Leaders of both APC and SPI cautioned that these talks also could go nowhere.
``These are exploratory — [Thomas] and I don't know how this will turn out,'' APC President Ron Yocum said in a joint telephone interview Dec. 10 with Thomas. ``It could lead to great things, or it could be over by the 18th. ... It is so fragile.''
Both Thomas and Yocum said questions of who would lead any new organization or how much control any of the industry segments would have are undecided. APC is funded by resin suppliers, while SPI is funded by resin suppliers, equipment makers and processors.
The talks will be held with four board members from each group, none of whom had any key role in the last talks. Yocum and Thomas will not be in the room with the negotiators.
Thomas and Yocum have been meeting for most of this year to find ways the groups can work together, but Yocum said the agenda for the meeting is being set by the board members.

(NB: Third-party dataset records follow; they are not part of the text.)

-- ==== Sys2Proof/Syntax.lean ====
section
/-! DEFINITION. The instructions (spec/opcode_table.json): one constructor per row, the operands of each in the
classes that Table 03-5 gives them. The 263 instructions a context issues come first, the 97 events that other
units of the part make come last. -/

namespace Sys2Proof

/-- A G-class operand (R69, R73): an operand-file entry, the last-result latch, or `g i` of the window. -/
inductive GReg
  | o (i : Fin 8)
  | lat
  | g (i : Fin 128)
  deriving DecidableEq, Repr

/-- The six scopes by increasing reach (Table 14-1). -/
inductive Scope
  | th | st | ac | ha | pk | sy
  deriving DecidableEq, Repr

/-- The order of an ORD prefix word (R76): none, acquire, release, acquire-release. -/
inductive MemOrder
  | none | acq | rel | ar
  deriving DecidableEq, Repr

/-- The cache policy of an ORD prefix word (R76, Table 13-3). -/
inductive Policy
  | page | nal | keep | wt
  deriving DecidableEq, Repr

/-- The qualifications of an ORD prefix word (R76). -/
structure OrdQ where
  scope : Scope
  order : MemOrder
  eng : Bool
  policy : Policy
  deriving DecidableEq, Repr

/-- The element formats (Table 02-1), in the order of their codes. -/
inductive Fmt
  | i8 | i16 | i32 | i64 | n8 | n16 | n32 | n64 | fp32 | bf16 | fp16 | e4m3 | e5m2 | ds8 | fa56 | m64
  deriving DecidableEq, Repr

/-- The predicate of a PRD prefix word (R78). -/
structure Prd where
  p : Fin 8
  inv : Bool
  deriving DecidableEq, Repr

/-- The control and status registers (Tables 01-4 and 01-5). -/
inductive Csr
  | flags | ten | rmode | vt | vl | fmtw | sclp | mmode | mrho | mseed | ttag | framep | loc | tbm | cyc | rank | gsz | time
  | status | epc | ecause | einfo | eva | tvec | gwin | vwin | rcbp | ptbr | liveb | keyt | sscratch | frec
  | ctxn | bgate | haltg | tracec
  deriving DecidableEq, Repr

/-- The mode of MCOL (R74, Table 07-3). -/
inductive ColMode
  | mean | upper | lower | sample
  deriving DecidableEq, Repr

/-- `OP X, Y` or `OP X, Y, Z` (R70). -/
structure GBin where
  x : GReg
  y : GReg
  z : Option GReg
  deriving DecidableEq, Repr
/-- `OP X, Y` with one source (R70). -/
structure GUn where
  x : GReg
  y : GReg
  deriving DecidableEq, Repr
/-- `OP X`. -/
structure GOne where
  x : GReg
  deriving DecidableEq, Repr
/-- `OP X, Y, Z` with THR required. -/
structure GTri where
  x : GReg
  y : GReg
  z : GReg
  deriving DecidableEq, Repr
/-- `OP X, imm` with the base bits Y:FN (R102, R107). -/
structure GImm where
  x : GReg
  imm : Word
  deriving DecidableEq, Repr
/-- A shift by an immediate amount (R81, R103). -/
structure GShift where
  x : GReg
  amount : Fin 64
  deriving DecidableEq, Repr
/-- A jump by a word offset (R108). -/
structure JOff where
  off : Word
  deriving DecidableEq, Repr
/-- A memory operand `[Y+imm]` or `[Y+Z*s+imm]` with a G register X (R83). -/
structure GMem where
  x : GReg
  y : GReg
  z : Option GReg
  imm : Word
  ord : Option OrdQ
  deriving DecidableEq, Repr
/-- A memory operand without a register X. -/
structure PMem where
  y : GReg
  z : Option GReg
  imm : Word
  ord : Option OrdQ
  deriving DecidableEq, Repr
/-- A memory operand `[Y+imm]` of FLUSH, INVAL and PREF (R326). -/
structure YMem where
  y : GReg
  imm : Word
  ord : Option OrdQ
  deriving DecidableEq, Repr
/-- LEA (R106). -/
structure GLea where
  x : GReg
  y : GReg
  z : Option GReg
  imm : Word
  deriving DecidableEq, Repr
/-- The number of SYSC and BKPT (R128). -/
structure Num8 where
  n : BitVec 8
  deriving DecidableEq, Repr
/-- RDC and WRC (R129). -/
structure GCsr where
  x : GReg
  csr : Csr
  deriving DecidableEq, Repr
/-- A vector instruction with one or two vector sources (R136). -/
structure VBin where
  x : Idx
  y : Idx
  z : Option Idx
  fmt : Option Fmt
  prd : Option Prd
  deriving DecidableEq, Repr
/-- A unary vector instruction. -/
structure VUn where
  x : Idx
  y : Idx
  fmt : Option Fmt
  prd : Option Prd
  deriving DecidableEq, Repr
/-- A vector compare into predicate X (R137). -/
structure VTri where
  x : Idx
  y : Idx
  z : Idx
  fmt : Option Fmt
  prd : Option Prd
  deriving DecidableEq, Repr
/-- PAND, POR, PXOR (R138). -/
structure PBin where
  x : Idx
  y : Idx
  z : Option Idx
  deriving DecidableEq, Repr
/-- PNOT (R138). -/
structure PUn where
  x : Idx
  y : Idx
  deriving DecidableEq, Repr
/-- PSET (R138). -/
structure PSet where
  x : Idx
  y : GReg
  deriving DecidableEq, Repr
/-- PCNT and PFIRST (R138). -/
structure PCount where
  x : GReg
  y : Idx
  deriving DecidableEq, Repr
/-- A vector memory access with a G-class Z (Table 05-5). -/
structure VMem where
  x : Idx
  y : GReg
  z : Option GReg
  imm : Word
  ord : Option OrdQ
  fmt : Option Fmt
  prd : Option Prd
  deriving DecidableEq, Repr
/-- VGATH and VSCAT, with a V-class Z (Table 05-5). -/
structure VGather where
  x : Idx
  y : GReg
  z : Option Idx
  imm : Word
  ord : Option OrdQ
  fmt : Option Fmt
  prd : Option Prd
  deriving DecidableEq, Repr
/-- A reduction (R143). -/
structure VRed where
  x : GReg
  y : Idx
  z : Option GReg
  fmt : Option Fmt
  prd : Option Prd
  deriving DecidableEq, Repr
/-- VEXT (R144). -/
structure VExt where
  x : GReg
  y : Idx
  z : Option GReg
  fmt : Option Fmt
  deriving DecidableEq, Repr
/-- VBCST (R144). -/
structure VBcst where
  x : Idx
  y : GReg
  z : Option GReg
  fmt : Option Fmt
  prd : Option Prd
  deriving DecidableEq, Repr
/-- The source and distance of VSLIDE (R144): `VSLIDE X, d` reads X itself, `VSLIDE X, src, d` names the source. -/
inductive SlideSrc
  | own (d : GReg)
  | other (src : Idx) (d : GReg)
  deriving DecidableEq, Repr
/-- VSLIDE (R144). -/
structure VSlide where
  x : Idx
  src : SlideSrc
  fmt : Option Fmt
  prd : Option Prd
  deriving DecidableEq, Repr
/-- VSETT (R150). -/
structure VSet where
  x : GReg
  y : GReg
  fmt : Option Fmt
  deriving DecidableEq, Repr
/-- VLEN (R151). -/
structure VLen where
  x : GReg
  fmt : Option Fmt
  deriving DecidableEq, Repr
/-- VIOTA (R151). -/
structure VIota where
  x : Idx
  fmt : Option Fmt
  deriving DecidableEq, Repr
/-- One index. -/
structure IOne where
  x : Idx
  deriving DecidableEq, Repr
/-- Two indices. -/
structure II where
  x : Idx
  y : Idx
  deriving DecidableEq, Repr
/-- Three indices: a bank and two tiles (R164). -/
structure ITri where
  x : Idx
  y : Idx
  z : Idx
  deriving DecidableEq, Repr
/-- Two indices and a G register Z (R162, R163, R178). -/
structure IIG where
  x : Idx
  y : Idx
  z : GReg
  deriving DecidableEq, Repr
/-- An index and a G register. -/
structure IG where
  x : Idx
  y : GReg
  deriving DecidableEq, Repr
/-- A tile register with one or two G registers (R172). -/
structure IGG where
  x : Idx
  y : GReg
  z : Option GReg
  deriving DecidableEq, Repr
/-- TADV (R172). -/
structure TAdv where
  x : Idx
  y : GReg
  z : Option GReg
  imm : Word
  deriving DecidableEq, Repr
/-- AZERO: the bank and its new mode (Table 06-5). -/
structure AZero where
  x : Idx
  q56 : Bool
  deriving DecidableEq, Repr
/-- ALOAD and ASTORE (R161). -/
structure AMem where
  x : Idx
  y : GReg
  z : Option GReg
  imm : Word
  ord : Option OrdQ
  deriving DecidableEq, Repr
/-- MCHOL (R175). -/
structure MChol where
  x : Idx
  z : Option GReg
  deriving DecidableEq, Repr
/-- A moment instruction with one or two sources (R186). -/
structure MBin where
  x : Idx
  y : Idx
  z : Option Idx
  prd : Option Prd
  deriving DecidableEq, Repr
/-- MSCL and MAFF (R190). -/
structure MTri where
  x : Idx
  y : Idx
  z : Idx
  prd : Option Prd
  deriving DecidableEq, Repr
/-- A unary moment instruction. -/
structure MUn where
  x : Idx
  y : Idx
  prd : Option Prd
  deriving DecidableEq, Repr
/-- MCOL: without THR the mode is MEAN and there is no Z (R74, R196). -/
structure MCol where
  x : Idx
  y : Idx
  z : Option (ColMode × GReg)
  prd : Option Prd
  deriving DecidableEq, Repr
/-- MSUM (R198). -/
structure MSum where
  x : GReg
  y : Idx
  z : Option GReg
  prd : Option Prd
  deriving DecidableEq, Repr
/-- MCHK (R199). -/
structure MChk where
  x : GReg
  y : Idx
  prd : Option Prd
  deriving DecidableEq, Repr
/-- The entry point of a spawned child (R232): a word offset from the instruction, or a register. -/
inductive Target
  | label (off : Word)
  | reg (z : GReg)
  deriving DecidableEq, Repr
/-- SPAWN (R232). -/
structure Spawn where
  x : GReg
  target : Target
  deriving DecidableEq, Repr
/-- SPAWNA and SPAWNF (R232). -/
structure Spawn2 where
  x : GReg
  y : GReg
  target : Target
  deriving DecidableEq, Repr
/-- An instruction with only an ORD prefix word. -/
structure UOrd where
  ord : Option OrdQ
  deriving DecidableEq, Repr
/-- GBARA and GBARW (R259). -/
structure GOrd where
  x : GReg
  ord : Option OrdQ
  deriving DecidableEq, Repr
/-- DONATE (R428). -/
structure GBinO where
  x : GReg
  y : GReg
  z : Option GReg
  ord : Option OrdQ
  deriving DecidableEq, Repr
/-- An atomic (R317). -/
structure Atom where
  x : GReg
  y : GReg
  z : GReg
  imm : Word
  ord : Option OrdQ
  fmt : Option Fmt
  deriving DecidableEq, Repr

Thomas said restarting the talks is an outgrowth of the groups' reorganization efforts. SPI's board members seem likely to adopt a new structure in January that would put all of the group's central functions — like lobbying, communication and trade shows — under three strategy committees.
SPI's plan envisions that it would remain the ``single national trade association representing all segments of the industry.'' One of its proposed strategy committees has a mission that matches almost word for word APC's mission statement about making plastics a ``responsible choice in an environmentally conscious world.''
APC used to be part of SPI, but became independent in 1994.

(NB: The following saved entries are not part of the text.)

/-- The low `8 n + b` bits of an immediate. -/
def immBits (n b : Nat) (v : Word) : Nat := v.toNat % 2 ^ (8 * n + b)
/-- The payloads of `n` IMX words, the most significant first, and the base bits (R72). -/
def immPayloads (n b : Nat) (v : Word) : List Nat :=
  (List.range n).map (fun k => immBits n b v / 2 ^ (b + 8 * (n - 1 - k)) % 256)
def immBase (n b : Nat) (v : Word) : Nat := immBits n b v % 2 ^ b
def immPart (v : Word) : List Nat := immPayloads (immWords 0 v) 0 v

def GBin.parts (p m f : Nat) (a : GBin) : Parts :=
  { page := p, maj := m, fn := f, x := a.x.code, y := a.y.code, thr := thrG a.z, rgx := rgxGG a.x a.y }
def GUn.parts (p m f : Nat) (a : GUn) : Parts :=
  { page := p, maj := m, fn := f, x := a.x.code, y := a.y.code, rgx := rgxGG a.x a.y }
def GOne.parts (p m f : Nat) (a : GOne) : Parts :=
  { page := p, maj := m, fn := f, x := a.x.code, rgx := rgxG a.x }
def GTri.parts (p m f : Nat) (a : GTri) : Parts :=
  { page := p, maj := m, fn := f, x := a.x.code, y := a.y.code, thr := thrG (some a.z), rgx := rgxGG a.x a.y }
def GImm.parts (p m _f : Nat) (a : GImm) : Parts :=
  let n := immWords 7 a.imm
  { page := p, maj := m, fn := immBase n 7 a.imm % 8, x := a.x.code, y := immBase n 7 a.imm / 8, rgx := rgxG a.x,
    imx := immPayloads n 7 a.imm }
def GShift.parts (p m f : Nat) (a : GShift) : Parts :=
  { page := p, maj := m, fn := f * 2 + a.amount.val / 16 % 2, x := a.x.code, y := a.amount.val % 16, rgx := rgxG a.x,
    imx := if a.amount.val < 32 then [] else [1] }
def JOff.parts (p m _f : Nat) (a : JOff) : Parts :=
  let n := immWords 11 a.off
  let b := immBase n 11 a.off
  { page := p, maj := m, fn := b % 8, x := b / 128, y := b / 8 % 16, imx := immPayloads n 11 a.off }
def GMem.parts (p m f : Nat) (a : GMem) : Parts :=
  { page := p, maj := m, fn := f, x := a.x.code, y := a.y.code, thr := thrG a.z, rgx := rgxGG a.x a.y, ord := ordPart a.ord,
    imx := immPart a.imm }
def PMem.parts (p m f : Nat) (a : PMem) : Parts :=
  { page := p, maj := m, fn := f, y := a.y.code, thr := thrG a.z, rgx := rgxYG a.y, ord := ordPart a.ord,
    imx := immPart a.imm }
def YMem.parts (p m f : Nat) (a : YMem) : Parts :=
  { page := p, maj := m, fn := f, y := a.y.code, rgx := rgxYG a.y, ord := ordPart a.ord, imx := immPart a.imm }
def GLea.parts (p m f : Nat) (a : GLea) : Parts :=
  { page := p, maj := m, fn := f, x := a.x.code, y := a.y.code, thr := thrG a.z, rgx := rgxGG a.x a.y, imx := immPart a.imm }
def Num8.parts (p m f : Nat) (a : Num8) : Parts :=
  { page := p, maj := m, fn := f, x := a.n.toNat / 16, y := a.n.toNat % 16 }
def GCsr.parts (p m f : Nat) (a : GCsr) : Parts :=
  let v := w64 a.csr.addr
  let n := immWords 4 v
  { page := p, maj := m, fn := f, x := a.x.code, y := immBase n 4 v, rgx := rgxG a.x, imx := immPayloads n 4 v }
def VBin.parts (p m f : Nat) (a : VBin) : Parts :=
  { page := p, maj := m, fn := f, x := idxCode a.x, y := idxCode a.y, thr := thrI a.z, rgx := rgxII a.x a.y,
    fmx := fmxPart a.fmt, prd := prdPart a.prd }
def VUn.parts (p m f : Nat) (a : VUn) : Parts :=
  { page := p, maj := m, fn := f, x := idxCode a.x, y := idxCode a.y, rgx := rgxII a.x a.y, fmx := fmxPart a.fmt,
    prd := prdPart a.prd }
def VTri.parts (p m f : Nat) (a : VTri) : Parts :=
  { page := p, maj := m, fn := f, x := idxCode a.x, y := idxCode a.y, thr := thrI (some a.z), rgx := rgxII a.x a.y,
    fmx := fmxPart a.fmt, prd := prdPart a.prd }
def PBin.parts (p m f : Nat) (a : PBin) : Parts :=
  { page := p, maj := m, fn := f, x := idxCode a.x, y := idxCode a.y, thr := thrI a.z, rgx := rgxII a.x a.y }
def PUn.parts (p m f : Nat) (a : PUn) : Parts :=
  { page := p, maj := m, fn := f, x := idxCode a.x, y := idxCode a.y, rgx := rgxII a.x a.y }
def PSet.parts (p m f : Nat) (a : PSet) : Parts :=
  { page := p, maj := m, fn := f, x := idxCode a.x, y := a.y.code, rgx := rgxIG a.x a.y }
def PCount.parts (p m f : Nat) (a : PCount) : Parts :=
  { page := p, maj := m, fn := f, x := a.x.code, y := idxCode a.y, rgx := rgxGI a.x a.y }
def VMem.parts (p m f : Nat) (a : VMem) : Parts :=
  { page := p, maj := m, fn := f, x := idxCode a.x, y := a.y.code, thr := thrG a.z, rgx := rgxIG a.x a.y, ord := ordPart a.ord,
    fmx := fmxPart a.fmt, prd := prdPart a.prd, imx := immPart a.imm }
def VGather.parts (p m f : Nat) (a : VGather) : Parts :=
  { page := p, maj := m, fn := f, x := idxCode a.x, y := a.y.code, thr := thrI a.z, rgx := rgxIG a.x a.y, ord := ordPart a.ord,
    fmx := fmxPart a.fmt, prd := prdPart a.prd, imx := immPart a.imm }
def VRed.parts (p m f : Nat) (a : VRed) : Parts :=
  { page := p, maj := m, fn := f, x := a.x.code, y := idxCode a.y, thr := thrG a.z, rgx := rgxGI a.x a.y, fmx := fmxPart a.fmt,
    prd := prdPart a.prd }
def VExt.parts (p m f : Nat) (a : VExt) : Parts :=
  { page := p, maj := m, fn := f, x := a.x.code, y := idxCode a.y, thr := thrG a.z, rgx := rgxGI a.x a.y, fmx := fmxPart a.fmt }
def VBcst.parts (p m f : Nat) (a : VBcst) : Parts :=
  { page := p, maj := m, fn := f, x := idxCode a.x, y := a.y.code, thr := thrG a.z, rgx := rgxIG a.x a.y, fmx := fmxPart a.fmt,
    prd := prdPart a.prd }
def VSlide.parts (p m f : Nat) (a : VSlide) : Parts :=
  match a.src with
  | .own d =>
    { page := p, maj := m, fn := f, x := idxCode a.x, y := d.code, rgx := rgxIG a.x d, fmx := fmxPart a.fmt, prd := prdPart a.prd }
  | .other y d =>
    { page := p, maj := m, fn := f, x := idxCode a.x, y := idxCode y, thr := thrG (some d), rgx := rgxII a.x y,
      fmx := fmxPart a.fmt, prd := prdPart a.prd }
def VSet.parts (p m f : Nat) (a : VSet) : Parts :=
  { page := p, maj := m, fn := f, x := a.x.code, y := a.y.code, rgx := rgxGG a.x a.y, fmx := fmxPart a.fmt }
def VLen.parts (p m f : Nat) (a : VLen) : Parts :=
  { page := p, maj := m, fn := f, x := a.x.code, rgx := rgxG a.x, fmx := fmxPart a.fmt }
def VIota.parts (p m f : Nat) (a : VIota) : Parts :=
  { page := p, maj := m, fn := f, x := idxCode a.x, rgx := rgxI a.x, fmx := fmxPart a.fmt }
def IOne.parts (p m f : Nat) (a : IOne) : Parts :=
  { page := p, maj := m, fn := f, x := idxCode a.x, rgx := rgxI a.x }
def II.parts (p m f : Nat) (a : II) : Parts :=
  { page := p, maj := m, fn := f, x := idxCode a.x, y := idxCode a.y, rgx := rgxII a.x a.y }
/-- MMAM: its two tiles stand in the fields Y and Z (R186). -/
def II.partsMmam (p m f : Nat) (a : II) : Parts :=
  { page := p, maj := m, fn := f, y := idxCode a.x, thr := thrI (some a.y), rgx := rgxOf false 0 (!idxDirect a.x) a.x.val }
def ITri.parts (p m f : Nat) (a : ITri) : Parts :=
  { page := p, maj := m, fn := f, x := idxCode a.x, y := idxCode a.y, thr := thrI (some a.z), rgx := rgxII a.x a.y }
def IIG.parts (p m f : Nat) (a : IIG) : Parts :=
  { page := p, maj := m, fn := f, x := idxCode a.x, y := idxCode a.y, thr := thrG (some a.z), rgx := rgxII a.x a.y }
def IG.parts (p m f : Nat) (a : IG) : Parts :=
  { page := p, maj := m, fn := f, x := idxCode a.x, y := a.y.code, rgx := rgxIG a.x a.y }
def IGG.parts (p m f : Nat) (a : IGG) : Parts :=
  { page := p, maj := m, fn := f, x := idxCode a.x, y := a.y.code, thr := thrG a.z, rgx := rgxIG a.x a.y }
def TAdv.parts (p m f : Nat) (a : TAdv) : Parts :=
  { page := p, maj := m, fn := f, x := idxCode a.x, y := a.y.code, thr := thrG a.z, rgx := rgxIG a.x a.y, imx := immPart a.imm }
def AZero.parts (p m f : Nat) (a : AZero) : Parts :=
  { page := p, maj := m, fn := f, x := idxCode a.x, y := a.q56.toNat, rgx := rgxI a.x }
def AMem.parts (p m f : Nat) (a : AMem) : Parts :=
  { page := p, maj := m, fn := f, x := idxCode a.x, y := a.y.code, thr := thrG a.z, rgx := rgxIG a.x a.y, ord := ordPart a.ord,
    imx := immPart a.imm }
def MChol.parts (p m f : Nat) (a : MChol) : Parts :=
  { page := p, maj := m, fn := f, x := idxCode a.x, thr := thrG a.z, rgx := rgxI a.x }
def MBin.parts (p m f : Nat) (a : MBin) : Parts :=
  { page := p, maj := m, fn := f, x := idxCode a.x, y := idxCode a.y, thr := thrI a.z, rgx := rgxII a.x a.y, prd := prdPart a.prd }
def MTri.parts (p m f : Nat) (a : MTri) : Parts :=
  { page := p, maj := m, fn := f, x := idxCode a.x, y := idxCode a.y, thr := thrI (some a.z), rgx := rgxII a.x a.y,
    prd := prdPart a.prd }
def MUn.parts (p m f : Nat) (a : MUn) : Parts :=
  { page := p, maj := m, fn := f, x := idxCode a.x, y := idxCode a.y, rgx := rgxII a.x a.y, prd := prdPart a.prd }
def MCol.parts (p m f : Nat) (a : MCol) : Parts :=
  { page := p, maj := m, fn := f, x := idxCode a.x, y := idxCode a.y, thr := a.z.map (fun z => z.2.code * 16 + z.1.code),
    rgx := rgxII a.x a.y, prd := prdPart a.prd }
def MSum.parts (p m f : Nat) (a : MSum) : Parts :=
  { page := p, maj := m, fn := f, x := a.x.code, y := idxCode a.y, thr := thrG a.z, rgx := rgxGI a.x a.y, prd := prdPart a.prd }
def MChk.parts (p m f : Nat) (a : MChk) : Parts :=
  { page := p, maj := m, fn := f, x := a.x.code, y := idxCode a.y, rgx := rgxGI a.x a.y, prd := prdPart a.prd }
def Target.thr : Target → Option Nat
  | .label _ => none
  | .reg z => some (z.code * 16)
def Target.payloads : Target → List Nat
  | .label off => immPayloads (max 1 (immWords 0 off)) 0 off
  | .reg _ => []
def Spawn.parts (p m f : Nat) (a : Spawn) : Parts :=
  { page := p, maj := m, fn := f, x := a.x.code, thr := a.target.thr, rgx := rgxG a.x, imx := a.target.payloads }
def Spawn2.parts (p m f : Nat) (a : Spawn2) : Parts :=
  { page := p, maj := m, fn := f, x := a.x.code, y := a.y.code, thr := a.target.thr, rgx := rgxGG a.x a.y,
    imx := a.target.payloads }
def UOrd.parts (p m f : Nat) (a : UOrd) : Parts := { page := p, maj := m, fn := f, ord := ordPart a.ord }
def GOrd.parts (p m f : Nat) (a : GOrd) : Parts :=
  { page := p, maj := m, fn := f, x := a.x.code, rgx := rgxG a.x, ord := ordPart a.ord }
def GBinO.parts (p m f : Nat) (a : GBinO) : Parts :=
  { page := p, maj := m, fn := f, x := a.x.code, y := a.y.code, thr := thrG a.z, rgx := rgxGG a.x a.y, ord := ordPart a.ord }
def Atom.parts (p m f : Nat) (a : Atom) : Parts :=
  { page := p, maj := m, fn := f, x := a.x.code, y := a.y.code, thr := thrG (some a.z), rgx := rgxGG a.x a.y,
    ord := ordPart a.ord, fmx := fmxPart a.fmt, imx := immPart a.imm }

SPI will be represented by Peter Bemis, executive vice president of Bemis Manufacturing Co. in Sheboygan Falls, Wis.; Jerry Lirette, president of D-M-E Co. in Madison Heights, Mich; Sid Rains, vice president of sales and marketing for Van Dorn Demag Corp. in Strongsville, Ohio; and Gordon Ross, president of ICI Americas Inc.'s Polyurethanes Division in West Deptford, N.J.
APC will be represented by Eugene Allspach, president and chief operating officer of Equistar Chemicals LP in Houston; James Harris, senior vice president of Exxon Chemical in Houston; Richard Sosville, vice president of engineering plastics at Dow Chemical Co. in Midland, Mich.; and Steven Welch, vice president of the polymer business group of Amoco Chemical Co. in Alpharetta, Ga.